2. Cancer Metastasis: LNPs may cause pre-existing cancer cells to spread more easily by inducing “endothelial leakiness.”
3. Inherent LNP Oncogenicity: The LNPs themselves might have cancer-causing effects, which have never been studied.
4. The SV40 Promoter: Hidden plasmid DNA in the vaccines contains the powerful SV40 promoter. If this genetic switch integrates near an oncogene, it could explosively drive cancer growth.
5. SV40 Enhancer (Nuclear Targeting): This sequence is designed to rush DNA into the cell nucleus—a key step for “insertional mutagenesis,” where foreign DNA disrupts our own genes.
6. Spike Protein & p53: The spike protein itself has been shown to inhibit p53, a critical tumor suppressor protein that stops cancer from developing.
7. Insertional Mutagenesis & Frameshifts: Plasmid DNA doesn’t need SV40 to get into the nucleus. Once integrated, it can cause frameshift mutations, leading to aberrant, cancer-causing proteins.
8. mRNA Reverse Transcription: The mRNA can be reverse-transcribed back into DNA and integrated into our genome, a known cancer mechanism, especially in ovaries & testes where reverse transcriptase is high.
9. Immunosuppression: The vaccines may suppress specialized T-cells that act as “guards” keeping dormant cancer clones in check. Weakening this guard can lead to a surge in cancers, similar to what we see in aging pets.

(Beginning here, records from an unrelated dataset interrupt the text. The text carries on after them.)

/-- Cells of a packet that goes to one place: a copy of `proto` for each 240 bytes, numbered in its flow.
The last one is complete only when `whole` (its trailer has been checked, R85). -/
def State.queueCells (s : State) (proto : Cell) (bytes : Bytes) (whole : Bool) : State :=
  let parts := pieces 240 bytes.length bytes
  let n := parts.length
  let base := s.cellSeq proto.flow
  let cells := parts.zipIdx.map fun (d, i) =>
    { proto with
      data := d, index := i, first := i == 0, last := i + 1 == n, pktLen := bytes.length,
      seq := if proto.kind == .contrib then proto.seq else (base + i) % 65536,
      complete := whole || i + 1 != n }
  let s := if proto.kind == .contrib then s else s.takeSeqs proto.flow n
  s.setSw fun w => { w with voq := w.voq ++ cells }

/-- The dies that hold a port of a group (R104). -/
def groupDies (ports : List Nat) : List Nat := (List.range 4).filter fun d => ports.any fun p => p / 256 == d

/-- A multicast group's ports; an unwritten group is empty (R117). -/
def State.mcPorts (s : State) (g : Nat) : List Nat := ((mget s.tbl.mc (g % 16384)).getD {}).ports

/-- A copy of a packet is scheduled at an output (R45); a result by the VC0 grants that its context owns (R196). -/
def State.copyScheduled (s : State) (p : Nat) (proto : Cell) : Bool :=
  match proto.owner with
  | some (c, _) =>
    !s.calOff p && (s.pcal p).active.any fun kv => kv.2.valid && kv.2.vc == 0 && kv.2.owner.any fun o => o.val == c
  | none => s.scheduled p proto.srcPort proto.vc

/-- A packet is queued toward a group: once for each die that holds a port of it (R104). One copy is charged to the
arrival port, and a copy has SCHED when it is scheduled at some port of its die (DESIGN CHOICE). -/
def State.queueMulticast (s : State) (proto : Cell) (bytes : Bytes) (whole : Bool) : State :=
  s.each (groupDies (s.mcPorts proto.dest)).zipIdx fun s x =>
    let ports := (s.mcPorts proto.dest).filter fun p => p / 256 == x.1 && p != proto.srcPort
    s.queueCells { proto with
      kind := .multicast, destDie := x.1, charged := proto.charged && x.2 == 0
      sched := ports.any fun p => s.copyScheduled p proto } bytes whole

/-- A packet is queued toward an output port. -/
def State.queueUnicast (s : State) (proto : Cell) (port : Nat) (bytes : Bytes) (whole : Bool) : State :=
  s.queueCells { proto with
    kind := .unicast, dest := port, destDie := port / 256,
    sched := s.scheduled port proto.srcPort proto.vc } bytes whole

/-- What a cell of a source starts from: written now, matched 96 FC cycles later (R81). -/
def State.protoCell (s : State) (src vc pkt : Nat) (fmt : PktFmt) : Cell :=
  { kind := .unicast, vc := vc, first := false, last := false, sched := false, data := [], srcPort := src,
    dest := 0, seq := 0, pktLen := 0, fmt := fmt, pkt := pkt, cluster := clusterOf src, destDie := 0,
    bornFc := s.fcNow, ready := s.fcNow + (if src < 1024 then 96 else 0) }

/-! Die-to-die credit (R92) -/

/-- Credits of a (port, VC, source die) in use. -/
def State.dtdInUse (s : State) (p vc d : Nat) : Nat := (aget s.sw.dtdUsed (p, vc, d)).getD 0

/-- A credit limit of 8 × width cells. -/
def State.dtdLimit (s : State) (p : Nat) : Nat := 8 * s.lanesWide p

/-- Take or leave credits of a (port, VC, source die). -/
def State.dtdUse (s : State) (p vc d n : Nat) : State :=
  s.setSw fun w => { w with dtdUsed := aput w.dtdUsed (p, vc, d) (s.dtdInUse p vc d + n) }

/-- Credits of cells that left EGRESS are on their way back (R92). -/
def State.dtdFree (s : State) (p vc d n : Nat) : State :=
  s.setSw fun w => { w with dtdBack := aput w.dtdBack (p, vc, d) ((aget w.dtdBack (p, vc, d)).getD 0 + n) }

/-- A cell leaves EGRESS or is discarded on arrival: its credit goes back. -/
def State.cellLeaves (s : State) (c : Cell) : State :=
  if c.kind = .unicast then s.dtdFree c.dest c.vc (c.cluster / 4) 1
  else if c.kind = .contrib then
    s.setCore (c.dest / 1024) fun x =>
      { x with contribUsed := x.contribUsed.set (c.cluster / 4) ((x.contribUsed.getD (c.cluster / 4) 0) - 1) }
  else s

/-- CONTRIB credit of a source die at a core (R188): 512 cells. -/
def contribCredit : Nat := 512

/-! The match of one cell time (R88 to R90) -/

/-- Entry (i, j) of a small matrix. -/
def mat (m : List (List Nat)) (i j : Nat) : Nat := (m.getD i []).getD j 0

/-- Add to entry (i, j). -/
def matAdd (m : List (List Nat)) (i j n : Nat) : List (List Nat) :=
  m.set i ((m.getD i []).set j (mat m i j + n))

/-- The other three dies in ascending order. -/
def othersOf (d : Nat) : List Nat := (List.range 4).filter (· != d)

/-- A zero matrix of 4 clusters by 4 dies. -/
def mat0 : List (List Nat) := List.replicate 4 [0, 0, 0, 0]

/-- The state of the three iterations. -/
structure Matching where
  acc : List (List Nat) := mat0
  inj : List Nat := [128, 128, 128, 128]
  free : Nat
  /-- What iteration 0 accepted. -/
  first : List (List Nat) := mat0
  deriving DecidableEq, Repr

/-- Grants of one iteration (R89). -/
def grantRound (m : Matching) (ready : List (List Nat)) (others : List Nat) (dptr : Nat) (cptr : List Nat) :
    List (List Nat) :=
  ((rotate others dptr).foldl (fun (x : List (List Nat) × Nat) e =>
    (rotate [0, 1, 2, 3] (cptr.getD e 0)).foldl (fun (y : List (List Nat) × Nat) c =>
      let req := min (mat ready c e - mat m.acc c e) (m.inj.getD c 0)
      let g := min req y.2
      (matAdd y.1 c e g, y.2 - g)) x) (mat0, m.free)).1

/-- One iteration (R89): request, grant, accept. -/
def matchRound (ready : List (List Nat)) (others : List Nat) (dptr : Nat) (cptr aptr : List Nat) (iter : Nat)
    (m : Matching) : Matching :=
  let gr := grantRound m ready others dptr cptr
  [0, 1, 2, 3].foldl (fun m c =>
    (rotate others (aptr.getD c 0)).foldl (fun (m : Matching) e =>
      let a := min (mat gr c e) (m.inj.getD c 0)
      { acc := matAdd m.acc c e a, inj := m.inj.set c (m.inj.getD c 0 - a), free := m.free - a,
        first := if iter = 0 then matAdd m.first c e a else m.first }) m) m

/-- Three iterations (R89). -/
def matchCells (free : Nat) (ready : List (List Nat)) (others : List Nat) (dptr : Nat) (cptr aptr : List Nat) :
    Matching :=
  [0, 1, 2].foldl (fun m i => matchRound ready others dptr cptr aptr i m) { free := free }

/-- R90: where the pointers move. -/
def nextPointers (m : Matching) (others : List Nat) (dptr : Nat) (cptr aptr : List Nat) :
    Nat × List Nat × List Nat :=
  let cp := others.foldl (fun cp e =>
    match (rotate [0, 1, 2, 3] (cptr.getD e 0)).find? fun c => mat m.first c e != 0 with
    | some c => cp.set e ((c + 1) % 4)
    | none => cp) cptr
  let ap := [0, 1, 2, 3].foldl (fun ap c =>
    match (rotate others (aptr.getD c 0)).find? fun e => mat m.first c e != 0 with
    | some e => ap.set c ((others.idxOf e + 1) % 3)
    | none => ap) aptr
  ((dptr + 1) % 3, cp, ap)

/-- A cell that may be offered this cell time: complete, in SRAM and ready. -/
def State.cellReady (s : State) (c : Cell) : Bool := c.complete && !c.spilled && decide (c.ready ≤ s.fcNow)

/-- Walk of the queue, oldest first: positions of the eligible cells of one die. A cell behind one of its own
queue that is not eligible waits with it. -/
def State.eligibleFrom (s : State) (d : Nat) : Nat → List Cell → List (Nat × CellKind × Nat × Nat) →
    List ((Nat × Nat) × Nat) → List Nat → List (Nat × Cell)
  | _, [], _, _, _ => []
  | i, c :: rest, blocked, used, contrib =>
    if c.cluster / 4 ≠ d then s.eligibleFrom d (i + 1) rest blocked used contrib
    else if blocked.contains c.voq then s.eligibleFrom d (i + 1) rest blocked used contrib
    else
      let n := (aget used (c.dest, c.vc)).getD 0
      let core := c.dest / 1024
      let k := contrib.getD core 0
      let credit := match c.kind with
        | .unicast => decide (s.dtdInUse c.dest c.vc d + n < s.dtdLimit c.dest)
        | .multicast => true
        | .contrib => decide ((s.core core).contribUsed.getD d 0 + k < contribCredit)
      if s.cellReady c && credit then
        (i, c) :: s.eligibleFrom d (i + 1) rest blocked
          (if c.kind = .unicast then aput used (c.dest, c.vc) (n + 1) else used)
          (if c.kind = .contrib then contrib.set core (k + 1) else contrib)
      else s.eligibleFrom d (i + 1) rest (c.voq :: blocked) used contrib

/-- Eligible cells of a die with their positions in the queue, oldest first. -/
def State.eligibleCells (s : State) (d : Nat) : List (Nat × Cell) :=
  s.eligibleFrom d 0 s.sw.voq [] [] (List.replicate 32 0)

/-- The cells grouped by queue: the queue with the oldest head first (R88). -/
def byQueue : Nat → List (Nat × Cell) → List (Nat × Cell)
  | 0, _ => []
  | _, [] => []
  | fuel + 1, x :: rest =>
    (x :: rest.filter fun y => y.2.voq == x.2.voq) ++ byQueue fuel (rest.filter fun y => y.2.voq != x.2.voq)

But it gets worse. Dr. Janci issued a grave warning about heritable genetic damage:

The DNA plasmids and reverse-transcribed DNA can potentially integrate into sperm and ova (gametes). This means the genetic payload could be passed to our children and “contaminate the gene pool.”

She reveals two mechanisms:

• Genomic Integration: Direct insertion into the gamete’s DNA, likely causing cancer in offspring rather than functional spike production.

. Sperm-Mediated Gene Transfer (SMGT): A process where sperm can carry extra-chromosomal DNA and pass it on to the next generation without full genomic integration, leading to constitutive spike protein expression in children.